Lei è un punto di riferimento nel contrasto alle mafie. Nel suo percorso ha avuto modo di frequentare grandi personaggi, alcuni dei quali diventati, loro malgrado, eroi e talora martiri. È possibile che, in una società che poggia sul Diritto e che dal contratto sociale a oggi ha fatto passi da gigante, si debba arrivare a questi livelli per scuotere le coscienze e a volte anche le istituzioni? Perché non si riesce a superare questo problema attraverso la “normalità”? Dov’è che sbaglia il sistema?

“L’antimafia parolaia, quella dei convegni fine a se stessa, quella dei tappeti rossi con nomi roboanti, non convince e non tocca gli animi di chi vede tanta incoerenza tra ciò che si proclama e la quotidianità. Bisogna essere coerenti tra ciò che si pensa, ciò che si dice e ciò che si fa. Interpellare la propria coscienza prima di ergersi a paladini e provare a farsi un bagno di umiltà. Ricordo gli incontri svolti con il giudice Antonino Caponnetto, primo presidente onorario del parlamento della legalità internazionale: quanta verità, nelle sue parole, quanta umiltà nei suoi gesti, quanti giovani hanno ascoltato e fatto tesoro dell’esortazione Scendete in piazza, dite da quale parte state e aprite le porte alla speranza. Nel libro curato da me e dal vice-presidente Salvatore Sardisco, trovate tanti appelli per un mondo pulito e vero, che sgorgano da giovani liberi che non hanno un prezzo e che non si possono né comprare né vendere”.

Il suo impegno conferma che chi come lei svolge una vera e propria missione per la legalità arriva a comprenderne tutte le possibili sfaccettature. Dalle più tecniche e canoniche a quelle che investono una sfera più sociologica e umanistica. In quest’ambito, spicca il suo impegno per gli ultimi. Ci può raccontare perché, a suo avviso, una società così apparentemente evoluta preveda ancora che ci siano degli ultimi? Da dove nasce lo scarto sociale e perché non si fa abbastanza per rimuovere gli squilibri?

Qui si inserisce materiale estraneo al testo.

/-! ## Restored pages (R263–R275) -/

/-- Requests that waited before MEM_PARTIAL are served in the order of their arrival (R264). -/
def State.serveEarly (s : State) : State :=
  let l := s.hif.reqs.filter fun (r : HostReq) => r.stage == .memPartial
  let s := { s with hif := { s.hif with reqs := s.hif.reqs.filter fun (r : HostReq) => r.stage != Stage.memPartial } }
  s.each l fun s r => if r.write then s.serveWrite r else s.serveRead r .good

/-- An extent filled with zeros takes ZERO where nothing has been written to it (R439). -/
def State.zeroFilled (s : State) (e : Nat) : State :=
  match NMap.find? s.rgn.exts e with
  | none => s
  | some x =>
    let written := (s.drp.grans.any fun g => g.1 / 4096 == e) || (touched (NMap.union s.flash.baseIndex s.flash.openRecs)).contains e
    if written then s else { s with rgn := { s.rgn with exts := NMap.insert s.rgn.exts e { x with zero := true } } }

/-- Every host-mappable extent is ready: MEM_FULL, and RESTORING ends (R36, R266, R272). -/
def State.memFull (s : State) : State :=
  if s.ready Reg.GLB_READY.MEM_FULL || !s.rse.covers 0 (s.mappable * pagesPerExtent) then s
  else
    let s := { s with rse := { s.rse with bitmap := false, sweeping := none } }
    let s := ((s.putFree Reg.RSE_TIME.TO_FULL_S).put Reg.RSE_STAT.PHASE 6).setReady Reg.GLB_READY.MEM_FULL true
    let s := s.endPanic.record Ev.RESTORE_DONE wide []
    if s.pstate == PState.RESTORING && !s.pwr.underway then s.enter (if s.ready Reg.GLB_READY.PERSIST_ARMED then PState.ARMED else PState.UNARMED) else s

/-- A page is in DRAM and its bitmap bit is set; an extent may become ready (R263, R265). -/
def State.pageDone (s : State) (page : Nat) : State :=
  let fill := s.get Reg.GLB_IMAGE.SOURCE == 0
  let e := extentOf page
  let s := { s with rse := { s.rse with restored := addPage s.rse.restored page } }.count Reg.RSE_PAGES.RESTORED 1
  if s.extReady e && decide (e < s.mappable) then
    let s := if fill then s.zeroFilled e else s
    let s := { s with rse := { s.rse with promoted := s.rse.promoted.filter (· != e) } }
    let s := s.put Reg.RSE_STAT.PROMOTE_FULL (ofBool (decide (64 ≤ s.rse.promoted.length)))
    let first := !s.ready Reg.GLB_READY.MEM_PARTIAL
    let s := { s.setReady Reg.GLB_READY.MEM_PARTIAL true with hif := { s.hif with memActive := true } }
    let s := s.memFull
    if first then s.serveEarly else s
  else s

/-- A page put into DRAM with its poison, which enters the poison list (R106, R278). -/
def State.putRestored (s : State) (page : Nat) (p : PageImage) : State :=
  (s.putPage page p).each (poisonedOf page p) State.listPoison

/-- The page stays poisoned in the images to come (R106, R279): the index of the open epoch, or after the cut that of the cut, takes an
entry without a record (R331). -/
def State.recordUnread (s : State) (page : Nat) : State :=
  if (NMap.find? s.flash.openRecs page).isSome then s
  else { s with flash := { s.flash with openRecs := NMap.insert s.flash.openRecs page 0 } }

/-- A page whose record cannot be read: 64 poisoned lines (R51, R275, R279, R280). -/
def State.restoreUnread (s : State) (page : Nat) : State :=
  let s := s.count Reg.RSE_ERR.UE_PAGES 1
  let s := (s.recordFor Ev.RESTORE_UE wide [] ((s.ownerOf (page * 4096)).map (·.1))).strike rseUnit Ev.RESTORE_UE.sev
  ((s.putRestored page allPoison).recordUnread page).pageDone page

/-- The reads of map codewords that the restore of a page has made (R307, R308, R334). -/
def State.mapReads (s : State) (page : Nat) (maps : List CodewordRead) : List CodewordRead :=
  maps.filter fun r => (s.pageWords page).any fun w => w.2 == r.fa

/-- A codeword cannot be read any more: its channel has been retired or is not in use, or its LUN is of another device (R301, R344). -/
def State.gone (s : State) (fa : Nat) : Bool := s.channelRetired (faChannel fa) || s.flash.foreign.contains (faLun fa)

/-- The page cannot be resolved: a map codeword on its way cannot be read, or carries another tag than the walk expects (R334). -/
def State.pathLost (s : State) (page : Nat) (maps : List CodewordRead) : Bool :=
  (s.pageWords page).any fun w => s.gone w.2 || !s.wordMatches w.1 w.2 || maps.any fun r => r.fa == w.2 && r.bad

/-- The read levels that a restore read has climbed (R275, R276, R308): none for a page that needs no read, and at most `limit`. -/
def State.restoreRetries (s : State) (page retries limit : Nat) : Nat := if (s.restoreRecord page).isNone then 0 else min retries limit

/-- A restored page's contents: its record, zeros, or 64 poisoned lines where the record cannot be read or the index has none
(R275, R279, R331, R334). `fault` marks a demand fault-in, for which programs in flight are suspended on the LUNs that it reads (R316); `maps`
holds what the reads of map codewords have shown. -/
def State.restorePage (s : State) (page : Nat) (fault uncorrectable : Bool) (retries corrected : Nat) (maps : List CodewordRead) : State :=
  let s := (s.count Reg.RSE_ERR.RETRIES retries).accessPage (page * 4096) reqRse fault true
  let s := if fault then s.each (((s.pageAddresses page).map faLun).eraseDups) State.suspendPrograms else s
  let lost := s.pathLost page maps
  let s := s.flashReads (s.mapReads page maps)
  if lost then s.restoreUnread page
  else match NMap.find? s.rse.index page with
  | none => (s.putPage page ⟨[], 0⟩).pageDone page
  | some 0 => (s.putRestored page allPoison).pageDone page
  | some lsn =>
    match NMap.find? s.flash.records lsn with
    | none => s.restoreUnread page
    | some r =>
      let bad := uncorrectable || s.gone r.fa
      let s := s.flashRead r.fa corrected retries bad
      if bad then s.restoreUnread page else (s.putRestored page r.image).pageDone page

/-- The requests that waited for a page go on, in the order of their arrival (R98, R267, R275): each waits until its turn comes. -/
def State.releasePage (s : State) (page : Nat) : State :=
  let l := s.hif.reqs.filter fun (r : HostReq) => (r.stage == .faultIn || r.stage == .faultInQueued) && r.dpa / 4096 == page
  let s := { s with rse := { s.rse with faultIns := s.rse.faultIns.filter (· != page) } }
  s.each l fun s r => let s := s.unwait r.id; if r.write then s.carry r else s.readRestored r .good

/-- A fault-in has ended: a request that waited for a free one is issued (R275). -/
def State.issueQueued (s : State) : State :=
  let ok (r : HostReq) : Bool := r.stage == .faultInQueued && !s.channelFailed (r.dpa / 4096)
  match s.hif.reqs.find? ok with
  | some r => if s.saving then s else (s.unwait r.id).faultIn r
  | none => s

“Gli ultimi sono coloro che hanno portafogli pieni, raccomandazioni da vendere ma gelo di affettività pura fra le mura domestiche, dove tutto si è frantumato nella subcultura dell’arrivismo e dell’individualismo. Gli ultimi sono coloro che nate persone con la schiena diritta hanno preferito inchinarsi al sistema del potere che corrode ideali e valori pur di divenire personalità. Gli ultimi sono coloro per i quali Dio nasce e dice agli smarriti di cuore Coraggio, non temete”.

Che ruolo rivestono oggi la Fede, la Religione, l’impegno del Papa su questo tema così scomodo quanto di urgente trattazione?

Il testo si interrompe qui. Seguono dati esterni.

-- ==== Sys2Proof/Machine/Packets.lean ====
section
/-! DEFINITION. Packets as they travel: CHAIN_SEND and the chain (R471, R477, R478, R510, R511, R745–R748), the packet engine and host
notify of TWI-U (R730–R739), and packets that no opcode takes (R474, R479). -/

namespace Sys2Proof.Machine

open Host

/-! ## Parsing (R470–R472) -/

/-- Header fields of a packet. -/
def pkOpcode (b : Bytes) : Nat := fieldAt b 0 2
def pkFlags (b : Bytes) : Nat := byteAt b 2
def pkTag (b : Bytes) : BitVec 32 := BitVec.ofNat 32 (fieldAt b 4 4)
def pkLength (b : Bytes) : Nat := fieldAt b 8 4
def pkHop (b : Bytes) : Nat := byteAt b 14
def pkDist (b : Bytes) : Nat := byteAt b 15

/-- REPLY is set. -/
def pkReply (b : Bytes) : Bool := bitOf (pkFlags b) 0

/-- A packet whose HOP is set, and whose DIST is. -/
def withHop (b : Bytes) (hop : Nat) : Bytes := b.take 14 ++ leBytes 1 hop ++ b.drop 15
def withDist (b : Bytes) (dist : Nat) : Bytes := b.take 15 ++ leBytes 1 dist ++ b.drop 16

/-- A packet with RELAYED set. -/
def withRelayed (b : Bytes) : Bytes := b.take 2 ++ leBytes 1 (setBitOf (pkFlags b) 2) ++ b.drop 3

/-- The header CMD acts on. -/
def hdrOf (port : Port) (dist : Nat) (b : Bytes) : Hdr := ⟨port, pkTag b, BitVec.ofNat 8 dist, pkLength b, b.drop 16⟩

/-! ## CHAIN_SEND -/

/-- The packet inside a CHAIN_SEND, with HOP and DIST overwritten (R477, R511). -/
def innerPacket (p : Bytes) : Bytes :=
  let d := byteAt p 0
  withDist (withHop (p.drop 4) (d - 1)) d

/-- BAD_LENGTH for an inner payload above 1,024 bytes. -/
def chainEarly : Hdr → State → Option Status := fun h _ => if 1044 < h.payload.length then some .badLength else none

/-- CHAIN_SEND (R477, R486, R510, R511). A broadcast is over once it is forwarded. -/
def chainSendSpec : CmdSpec where
  opcode := Opc.CHAIN_SEND
  srcs := ownerBmc
  entry := fun p => byteAt p 0 != 255
  layout := fun _ => 20
  ready := fun s => s.ready Reg.GLB_READY.SIDEBAND_UP
  early := chainEarly
  busy := fun h _ s =>
    if s.cmd.chainSends.any fun (c : BitVec 32 × Port × BitVec 32) => c.1 == pkTag (innerPacket h.payload) then some .busy else none
  bad := fun h _ _ => byteAt h.payload 0 == 0
  run := fun h _ s =>
    let pk := innerPacket h.payload
    if byteAt h.payload 0 == 255 then (s.chainSend true false pk).done Opc.CHAIN_SEND h []
    else
      let s := s.accept Opc.CHAIN_SEND h
      State.chainSend { s with cmd := { s.cmd with chainSends := s.cmd.chainSends ++ [(pkTag pk, h.port, h.tag)] } } true false pk

/-- CHAIN_SEND. -/
def execChainSend (h : Hdr) (s : State) : Res := .next (s.runSpec chainSendSpec h)

/-- The CHAIN_SEND that waits for a reply with a tag ends. -/
def State.endChainSend (s : State) (tag : BitVec 32) (st : Status) (result : Bytes) : State :=
  match s.cmd.chainSends.find? fun (c : BitVec 32 × Port × BitVec 32) => c.1 == tag with
  | none => s
  | some c =>
    State.complete { s with cmd := { s.cmd with
      chainSends := s.cmd.chainSends.filter fun (x : BitVec 32 × Port × BitVec 32) => x.1 != tag } } c.2.1 c.2.2 st.code result

/-- CHAIN_SEND_TIMEOUT (R510): no reply within 1 s. -/
def execChainSendTimeout (tag : BitVec 32) (s : State) : Res := .next (s.endChainSend tag .aborted [])

/-! ## Any packet (R479) -/

/-- Every opcode of chapter 11. -/
def allSpecs : List CmdSpec := [
  identifySpec, readyGetSpec, resultGetSpec, fwDownloadSpec, fwStatusSpec, keeperUpdateSpec, keeperUpdateStatusSpec, persistConfigSpec,
  armSpec, disarmSpec, sealBarrierSpec, epochListSpec, restoreSelectSpec, restoreProceedSpec, lossAcceptSpec, budgetConfigSpec,
  wearConfigSpec, saveModelConfigSpec, epochConfigSpec, saveConfigSpec, restoreConfigSpec, foghornRaiseSpec] ++ [
  ldConfigSpec, headOwnerSetSpec, regionDcAddSpec, regionDcReleaseSpec, regionListSpec, reserveStatusSpec, reserveFigureSpec,
  reserveConfigSpec, reserveRestSpec, eventReadSpec, eventClearSpec, eventRouteSpec, dramConfigSpec, dramStatusSpec, trainRunSpec,
  speedSelectSpec, delaySetListSpec, delaySetLoadSpec] ++ [
  flashConfigSpec, flashStatusSpec, kstProtectSpec, kstUserReadSpec, kstUserProgramSpec, kstUserEraseSpec, railStatusSpec,
  railConfigSpec, beaconConfigSpec, twiConfigSpec, twiPortEnableSpec, chainSendSpec, sidebandStatusSpec, echoSpec, regReadSpec,
  regWriteSpec, flashDiagReadSpec, flashDiagProgramSpec]

/-- The command with an opcode. -/
def specOf (op : Nat) : Option CmdSpec := allSpecs.find? fun c => c.opcode == op

/-- A packet whose opcode is not defined: tests 1 and 2 of R479. -/
def State.runUnknown (s : State) (op : Nat) (h : Hdr) : State :=
  if s.cpx.rom then
    if h.port == .twiu then s.reply h.port op h.tag (if badLength h then Status.badLength else .notReady).code 0 [] else s
  else if !s.takes h.port then s
  else if s.awaits h.port then s.turnAway op h
  else s.reply h.port op h.tag (if badLength h then Status.badLength else .badOpcode).code h.dist.toNat []

/-- A packet reaches CMD. One with REPLY set is discarded without a reply (R471). -/
def State.runPacket (s : State) (port : Port) (dist : Nat) (b : Bytes) : State :=
  if pkReply b then s
  else match specOf (pkOpcode b) with
    | some c => s.runSpec c (hdrOf port dist b)
    | none => s.runUnknown (pkOpcode b) (hdrOf port dist b)

/-- A packet shorter than its header: on a mailbox Invalid Payload Length (R474), on any other port BAD_LENGTH (R479), with what the
header would have held taken as 0. -/
def State.shortPacket (s : State) (port : Port) (b : Bytes) : State :=
  if !s.takes port then s
  else if s.awaits port then s.turnAway (pkOpcode b) (hdrOf port 0 b)
  else match port with
    | .mailbox _ | .fmOwned _ => s.emit (.invalidLength port)
    | _ => s.reply port (pkOpcode b) (pkTag b) Status.badLength.code 0 []

/-- MALFORMED_COMMAND_PACKET (R474, R479): a packet as it stands on a port. -/
def execMalformedCommandPacket (port : Port) (packet : Bytes) (s : State) : Res :=
  if packet.length < 16 then .next (s.shortPacket port packet) else .next (s.runPacket port 0 packet)

/-! ## TWI-U (R730–R739) -/

/-- An event of TWI-U; the mask ROM records none. -/
def State.twiEvent (s : State) (e : Source) : State := if s.cpx.rom then s else s.record e 0 []

/-- The partial packet of TWI-U. -/
def State.setPartial (s : State) (b : Bytes) : State := { s with twi := { s.twi with partialPacket := b } }

/-- What has arrived of a packet (R732): complete, it passes to CMD and the reply held before is gone; beyond its length it is
discarded with BAD_LENGTH. -/
def State.takeFragments (s : State) (b : Bytes) : State :=
  if b.length < 16 || b.length < 16 + pkLength b then s.setPartial b
  else
    let s := (s.setPartial []).dropTwiReply
    if b.length == 16 + pkLength b then s.runPacket .twiu 0 b
    else s.reply .twiu (pkOpcode b) (pkTag b) Status.badLength.code 0 []

/-- A fragment arrives behind what the packet already holds. -/
def State.fragment (s : State) (before data : Bytes) (pecOk : Bool) : State :=
  if !pecOk then ((s.setPartial []).count (Reg.TWI_ERR.FRAME 0) 1).twiEvent Ev.TWI_PEC_ERROR
  else s.takeFragments (before ++ data)

/-- A block write of 1 to 255 bytes that TWI-U answers. -/
def State.twiTakes (s : State) (data : Bytes) : Bool := s.portUp .twiu && decide (1 ≤ data.length) && decide (data.length ≤ 255)

/-- TWIU_BLOCK_WRITE_FIRST (R731–R733). -/
def execTwiuBlockWriteFirst (data : Bytes) (pecOk : Bool) (s : State) : Res :=
  if s.twiTakes data then .next (s.fragment [] data pecOk) else s.idle

/-- TWIU_BLOCK_WRITE_NEXT (R731–R733): with no packet in progress the fragment is discarded and counted. -/
def execTwiuBlockWriteNext (data : Bytes) (pecOk : Bool) (s : State) : Res :=
  if !s.twiTakes data then s.idle
  else if s.twi.partialPacket.isEmpty && pecOk then .next (s.count (Reg.TWI_ERR.FRAME 0) 1)
  else .next (s.fragment s.twi.partialPacket data pecOk)

/-- A block read of the reply from a position: the count and the bytes (R731, R732). -/
def State.readReply (s : State) (pos : Nat) : State :=
  let b := (s.twi.reply.drop pos).take 255
  { s.emit (.twiu (leBytes 1 b.length ++ b)) with twi := { s.twi with replyPos := pos + b.length } }

/-- TWIU_REPLY_READ (R731). -/
def execTwiuReplyRead (s : State) : Res := if s.portUp .twiu then .next (s.readReply 0) else s.idle

/-- TWIU_REPLY_READ_NEXT (R731). -/
def execTwiuReplyReadNext (s : State) : Res := if s.portUp .twiu then .next (s.readReply s.twi.replyPos) else s.idle

/-- The port status byte (R731). -/
def State.twiStatus (s : State) : Nat :=
  let pendingResult := s.cmd.results.any fun (e : ResultEntry) => e.port == Port.twiu && e.status.isSome
  ofBool (!s.twi.reply.isEmpty) + 2 * ofBool (s.awaits .twiu) + 4 * ofBool pendingResult + 8 * ofBool (s.twi.notify != 0) +
    16 * ofBool (!(s.rxFifo 0).isEmpty) + 32 * ofBool (decide ((s.txFifo 0).length < 32))

/-- TWIU_STATUS_READ (R731). -/
def execTwiuStatusRead (s : State) : Res := if s.portUp .twiu then .next (s.emit (.twiu (leBytes 1 s.twiStatus))) else s.idle

/-- TWIU_RAW_WRITE (R731, R734): bytes that find the FIFO full are dropped. -/
def execTwiuRawWrite (data : Bytes) (s : State) : Res :=
  if s.twiTakes data && !s.cpx.rom then .next (s.setRx 0 ((s.rxFifo 0 ++ data).take 32)) else s.idle

/-- TWIU_RAW_READ (R731, R734). -/
def execTwiuRawRead (s : State) : Res :=
  if s.portUp .twiu && !s.cpx.rom then
    .next ((s.setTx 0 []).emit (.twiu (leBytes 1 (s.txFifo 0).length ++ s.txFifo 0)))
  else s.idle

/-- A pending host notify is sent; one that the BMC does not acknowledge stays pending (R735, R736). -/
def State.sendNotify (s : State) (acked : Bool) : State :=
  let s' := s.emit (.hostNotify s.twi.notify)
  if acked then { s' with twi := { s.twi with notify := 0 } } else s'

/-- TWI-U has a notify to send; the mask ROM sends none. -/
def State.notifies (s : State) : Bool := s.twi.notify != 0 && s.portUp .twiu && !s.cpx.rom

/-- HOST_NOTIFY (R735): a collision abandons it, and it stays pending. -/
def execHostNotify (acked collision : Bool) (s : State) : Res :=
  if !s.notifies then s.idle
  else if collision then .next ((s.count (Reg.TWI_ERR.COLLISION 0) 1).twiEvent Ev.TWI_COLLISION)
  else .next (s.sendNotify acked)

/-- HOST_NOTIFY_NACK_RETRY (R736). -/
def execHostNotifyNackRetry (acked : Bool) (s : State) : Res := if s.notifies then .next (s.sendNotify acked) else s.idle

/-- TWIU_START_ABORT (R737). -/
def execTwiuStartAbort (s : State) : Res :=
  if s.portUp .twiu then .next (((s.setPartial []).count (Reg.TWI_ERR.START_ABORT 0) 1).twiEvent Ev.TWI_START_ABORT) else s.idle

/-- TWIU_SCL_TIMEOUT (R738). -/
def execTwiuSclTimeout (s : State) : Res :=
  if s.portUp .twiu then .next ((s.setPartial []).count (Reg.TWI_ERR.TIMEOUT 0) 1) else s.idle

/-- TWIU_SDA_STUCK (R739, R744): bus recovery starts. -/
def execTwiuSdaStuck (s : State) : Res :=
  if s.portUp .twiu then .next (s.put (Reg.TWI_STAT.RECOVERING 0) 1) else s.idle

/-! ## The chain (R477, R478, R745–R748) -/

/-- The frames of one direction, and those of the other. -/
def framesOf (l : List ChainTx) (down : Bool) : List ChainTx := l.filter fun x => x.down == down
def framesElse (l : List ChainTx) (down : Bool) : List ChainTx := l.filter fun x => x.down != down

/-- The frame at the front of a queue leaves it: the first frame of the other class is sent next, or the first of any (R748). -/
def State.nextFrame (s : State) (down : Bool) : State :=
  match framesOf s.twi.chainSent down with
  | [] => s
  | sent :: l =>
    let l := match takeFirst (fun (x : ChainTx) => x.relayed != sent.relayed) l with
      | some (x, r) => x :: r
      | none => l
    let s := { s with twi := { s.twi with chainSent := framesElse s.twi.chainSent down ++ l } }
    let s := match l with
      | x :: _ => s.emit (.chain down x.packet)
      | [] => s
    if down then s.relayOn else s

/-- A NAK, or 1 ms without an answer: the frame is sent again, up to 3 times, and then dropped (R747). -/
def State.repeatFrame (s : State) (down : Bool) : State :=
  match framesOf s.twi.chainSent down with
  | [] => s
  | x :: l =>
    if x.repeats < 3 then
      let s := s.count Reg.NCH_CHAIN_ERR.RETRY 1
      { s with twi := { s.twi with
        chainSent := framesElse s.twi.chainSent down ++ { x with repeats := x.repeats + 1 } :: l } }.emit (.chain down x.packet)
    else (s.count Reg.NCH_CHAIN_ERR.DROP 1).nextFrame down

/-- A packet is discarded under R478. -/
def State.chainDiscard (s : State) : State := (s.count Reg.NCH_CHAIN_CNT.DISCARD 1).record Ev.CHAIN_DISCARD wide []

/-- A packet received on CHAIN_UP (R471, R477, R478). -/
def State.chainFromUp (s : State) (b : Bytes) : State :=
  if pkReply b then s
  else if pkDist b == 0 then s.chainDiscard
  else if pkDist b == 255 then
    let s := s.chainSend true true b
    if pkOpcode b == Opc.KEEPER_UPDATE then s.runPacket .chainUp 255 b else s
  else if pkHop b == 0 then s.runPacket .chainUp (pkDist b) b
  else s.chainSend true true (withRelayed (withHop b (pkHop b - 1)))

/-- A packet received on CHAIN_DN (R477, R478). -/
def State.chainFromDown (s : State) (b : Bytes) : State :=
  if !pkReply b then s.chainDiscard
  else if pkHop b == 0 then s.endChainSend (pkTag b) .done b
  else s.chainSend false true (withRelayed (withHop b (pkHop b - 1)))

/-- CHAIN_FRAME (R747): an empty packet is an answer frame, ACK where its CRC passes and NAK otherwise. A packet is acknowledged and
acted on, or refused. A frame that holds no whole header is acknowledged and nothing more. -/
def execChainFrame (down : Bool) (packet : Bytes) (crcOk : Bool) (s : State) : Res :=
  if !s.chainLink down then s.idle
  else if packet.isEmpty then .next (if crcOk then s.nextFrame down else s.repeatFrame down)
  else if !crcOk then .next ((s.count Reg.NCH_CHAIN_ERR.CRC_ERR 1).emit (.chainAnswer down true))
  else
    let s := s.emit (.chainAnswer down false)
    if packet.length < 16 then .next s
    else .next (if down then s.chainFromDown packet else s.chainFromUp packet)

/-- CHAIN_ACK_TIMEOUT (R747). -/
def execChainAckTimeout (down : Bool) (s : State) : Res := .next (s.repeatFrame down)

/-- The link bit of a chain port. -/
def chainBit (down : Bool) : Fld := if down then Reg.NCH_CHAIN_STAT.DN_LINK else Reg.NCH_CHAIN_STAT.UP_LINK

/-- CHAIN_LINK_UP (R746). -/
def execChainLinkUp (down : Bool) (s : State) : Res :=
  if s.chainLink down || !s.ready Reg.GLB_READY.KEEPER_UP then s.idle
  else .next ((s.put (chainBit down) 1).record Ev.CHAIN_LINK_UP (Config.chainPort down).toNat [])

/-- CHAIN_LINK_DOWN (R746): a frame partly received is gone. -/
def execChainLinkDown (down : Bool) (s : State) : Res :=
  if s.chainLink down then
    .next (((s.put (chainBit down) 0).count Reg.NCH_CHAIN_ERR.LINK_DOWNS 1).record Ev.CHAIN_LINK_DOWN (Config.chainPort down).toNat [])
  else s.idle

end Sys2Proof.Machine
end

“Il nostro movimento è apartitico, interconfessionale e interreligioso, ma di forte matrice cristiana/mariana. Il Parlamento della legalità internazionale propone la chiesa della strada come quella del grembiule di Don Tonino Bello. Fede, azione e testimonianza sono alla base del nostro essere e del nostro agire. Se oggi alla fede delle festività e dell’indifferenza, spesso pronta ad additare chi è in campo, riuscissimo a rispondere dando tutto di noi con amore, allora non solo rimuoveremmo ogni forma di paura e di comodità del credo, ma diverremo testimoni di quel Vangelo che da più di duemila anni interpella le coscienze di uomini e donne libere che credono in un presente a colori, dove amare non è un usa e getta, ma una vocazione che porta sino al dono di sé”.